Running Local Models

You can link a local folder path to use a custom model. If you do so, you should mount the folder in the docker run command as a volume, or include the model directory in your Dockerfile to bake it into the image.

Note that for the default tensorrt-llm whisper engine, the simplest way to get a converted model is to use hatch to start the server locally once. Specify the WHISPER_MODEL and ALIGN_MODEL in .env, then run hatch run runtime:launch in your terminal. This will download and convert these models.
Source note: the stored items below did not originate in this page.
/-- The writes of CONSTRUCT succeed when the frame fits: header, flags, checksum and end symbol land at
their offsets, and every other cell of the send buffer keeps its value. -/
theorem writeFrame_of_le {s : State} (h : 12 + s.txp.payloadLen.toNat ≤ s.tx.len.toNat) :
    ∃ t, writeFrame s = .ok t ∧ Rewritten s t .tx ∧ ∀ i, t.cell .tx i =
      if i < 5 then
        [symStart, s.txp.moduleId, s.txp.cmd, hi8 s.txp.payloadLen, lo8 s.txp.payloadLen].getD i 0
      else if i < 5 + s.txp.payloadLen.toNat then s.cell .tx i
      else if i < 9 + s.txp.payloadLen.toNat then
        [byte3 s.txp.flags, byte2 s.txp.flags, byte1 s.txp.flags, byte0 s.txp.flags].getD
          (i - (5 + s.txp.payloadLen.toNat)) 0
      else if i < 12 + s.txp.payloadLen.toNat then
        [hi8 (checksum16 (t.window .tx 1 (8 + s.txp.payloadLen.toNat))),
          lo8 (checksum16 (t.window .tx 1 (8 + s.txp.payloadLen.toNat))), symEnd].getD
          (i - (9 + s.txp.payloadLen.toNat)) 0
      else s.cell .tx i := by
  obtain ⟨s1, h1, r1, c1⟩ := memWriteRange_of_le (s := s) (d := .tx) (first := 0)
    (bytes := [symStart, s.txp.moduleId, s.txp.cmd, hi8 s.txp.payloadLen, lo8 s.txp.payloadLen])
    (by simp; omega)
  have l1 : s1.tx.len = s.tx.len := r1.len .tx
  obtain ⟨s2, h2, r2, c2⟩ := memWriteRange_of_le (s := s1) (d := .tx)
    (first := 5 + s.txp.payloadLen.toNat)
    (bytes := [byte3 s.txp.flags, byte2 s.txp.flags, byte1 s.txp.flags, byte0 s.txp.flags])
    (by simp [l1]; omega)
  have l2 : s2.tx.len = s.tx.len := (r2.len .tx).trans l1
  have hw : memReadRange s2 .tx 1 (8 + s.txp.payloadLen.toNat) =
      .ok (s2.window .tx 1 (8 + s.txp.payloadLen.toNat)) :=
    memReadRange_of_le (by simp [l2]; omega)
  obtain ⟨s3, h3, r3, c3⟩ := memWriteRange_of_le (s := s2) (d := .tx)
    (first := 9 + s.txp.payloadLen.toNat)
    (bytes := [hi8 (checksum16 (s2.window .tx 1 (8 + s.txp.payloadLen.toNat))),
      lo8 (checksum16 (s2.window .tx 1 (8 + s.txp.payloadLen.toNat))), symEnd])
    (by simp [l2]; omega)
  have hwin : s3.window .tx 1 (8 + s.txp.payloadLen.toNat) =
      s2.window .tx 1 (8 + s.txp.payloadLen.toNat) :=
    window_congr fun k hk => by rw [c3, if_neg (by omega)]
  refine ⟨s3, ?_, (r1.trans r2).trans r3, fun i => ?_⟩
  · simp only [writeFrame, h1, h2, hw, h3]
  · rw [hwin, c3 i]
    simp only [List.length_cons, List.length_nil]
    by_cases a1 : i < 5
    · rw [if_pos a1, if_neg (by omega), c2 i]
      simp only [List.length_cons, List.length_nil]
      rw [if_neg (by omega), c1 i, if_pos (by simp; omega), Nat.sub_zero]
    · rw [if_neg a1]
      by_cases a2 : i < 5 + s.txp.payloadLen.toNat
      · rw [if_pos a2, if_neg (by omega), c2 i]
        simp only [List.length_cons, List.length_nil]
        rw [if_neg (by omega), c1 i, if_neg (by simp; omega)]
      · rw [if_neg a2]
        by_cases a3 : i < 9 + s.txp.payloadLen.toNat
        · rw [if_pos a3, if_neg (by omega), c2 i]
          simp only [List.length_cons, List.length_nil]
          rw [if_pos (by omega)]
        · rw [if_neg a3]
          by_cases a4 : i < 12 + s.txp.payloadLen.toNat
          · rw [if_pos a4, if_pos (by omega)]
          · rw [if_neg a4, if_neg (by omega), c2 i]
            simp only [List.length_cons, List.length_nil]
            rw [if_neg (by omega), c1 i, if_neg (by simp; omega)]

/-- When no check of CONSTRUCT fails, the pair is generated and the frame fits. -/
theorem constructFails_eq_false_iff (s : State) :
    constructFails s = false ↔
      s.gen = true ∧ s.txp.payloadLen.toNat ≤ s.cfg.lenMaxPayload.toNat ∧
        12 + s.txp.payloadLen.toNat ≤ s.tx.len.toNat ∧ s.txp.moduleId ∈ s.cfg.validModules := by
  simp only [constructFails, frameExceeds, lengthExceeded, moduleUnknown, moduleValid,
    Bool.or_eq_false_iff, Bool.not_eq_false', decide_eq_false_iff_not, Nat.not_lt,
    List.contains_iff_mem]
  constructor
  · rintro ⟨⟨⟨h1, h2⟩, h3⟩, h4⟩; exact ⟨h1, h3, h2, h4⟩
  · rintro ⟨h1, h3, h2, h4⟩; exact ⟨⟨⟨h1, h2⟩, h3⟩, h4⟩

/-- The state a CONSTRUCT ends in when its checks pass and its writes left `u`. -/
def constructed (s u : State) : State :=
  respond errSuccess false 0
    { u with tx := { u.tx with idx := BitVec.ofNat 16 (12 + s.txp.payloadLen.toNat) } }

/-- The state CONSTRUCT writes from: the mask it computed is already in `txp.error`. -/
def withTxError (s : State) : State := { s with txp := { s.txp with error := constructErr s } }

theorem execConstruct_fails {s : State} (h : constructFails s = true) :
    execConstruct s = .next (respond (constructErr s) false 0 (withTxError s)) := by
  simp [execConstruct, h, withTxError]

theorem execConstruct_of_writeFrame {s u : State} (h : constructFails s = false)
    (hu : writeFrame (withTxError s) = .ok u) : execConstruct s = .next (constructed s u) := by
  have : writeFrame { s with txp := { s.txp with error := constructErr s } } = .ok u := hu
  simp [execConstruct, h, this, constructed, lenOverhead]

theorem execConstruct_next {s t : State} (h : execConstruct s = .next t) :
    (constructFails s = true ∧ t = respond (constructErr s) false 0 (withTxError s)) ∨
    (constructFails s = false ∧ ∃ u, writeFrame (withTxError s) = .ok u ∧ t = constructed s u) := by
  cases hc : constructFails s with
  | true => rw [execConstruct_fails hc] at h; exact .inl ⟨rfl, (Host.Outcome.next.inj h).symm⟩
  | false =>
    simp only [execConstruct, hc] at h
    obtain ⟨u, hu, h⟩ := faultOr_next h
    exact .inr ⟨rfl, u, hu, (Host.Outcome.next.inj h).symm⟩

/-! ### Read-out -/

theorem readBelowCursor_next {d : Dir} {idx : Half} {s t : State}
    (h : readBelowCursor d idx s = .next t) :
    ((s.gen = false ∨ (s.buffer d).idx.toNat ≤ idx.toNat) ∧
      t = respond ErrKind.memory.mask false 0 s) ∨
    (s.gen = true ∧ idx.toNat < (s.buffer d).idx.toNat ∧ idx.toNat < (s.buffer d).len.toNat ∧
      t = respond errSuccess false ((s.cell d idx.toNat).setWidth 32) s) := by
  rcases needStorage_next h with ⟨hg, rfl⟩ | ⟨hg, h⟩
  · exact .inl ⟨.inl hg, rfl⟩
  · split at h
    · exact .inl ⟨.inr ‹_›, (Host.Outcome.next.inj h).symm⟩
    · rename_i hi
      obtain ⟨b, hb, h⟩ := faultOr_next h
      obtain ⟨hlt, rfl⟩ := memRead_ok hb
      exact .inr ⟨hg, by omega, hlt, (Host.Outcome.next.inj h).symm⟩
You'll then find the converted models in cloned_wordcab_transcribe_repo/src/wordcab_transcribe/whisper_models. Then in your Dockerfile, copy the converted models to the /app/src/wordcab_transcribe/whisper_models directory.

Example Dockerfile line for WHISPER_MODEL: COPY cloned_wordcab_transcribe_repo/src/wordcab_transcribe/whisper_models/large-v3 /app/src/wordcab_transcribe/whisper_models/large-v3 Example Dockerfile line for ALIGN_MODEL: COPY cloned_wordcab_transcribe_repo/src/wordcab_transcribe/whisper_models/tiny /app/src/wordcab_transcribe/whisper_models/tiny

🚀 Contributing

Getting started

  1. Ensure you have the Hatch installed (with pipx for example):
  1. Clone the repo
git clone
cd wordcab-transcribe
  1. Install dependencies and start coding
hatch env create
  1. Run tests
# Quality checks without modifying the code
hatch run quality:check

# Quality checks and auto-formatting
hatch run quality:format

# Run tests with coverage
hatch run tests:run

Working workflow

  1. Create an issue for the feature or bug you want to work on.
  2. Create a branch using the left panel on GitHub.
  3. git fetchand git checkout the branch.
  4. Make changes and commit.
  5. Push the branch to GitHub.
  6. Create a pull request and ask for review.
  7. Merge the pull request when it's approved and CI passes.
  8. Delete the branch.
  9. Update your local repo with git fetch and git pull.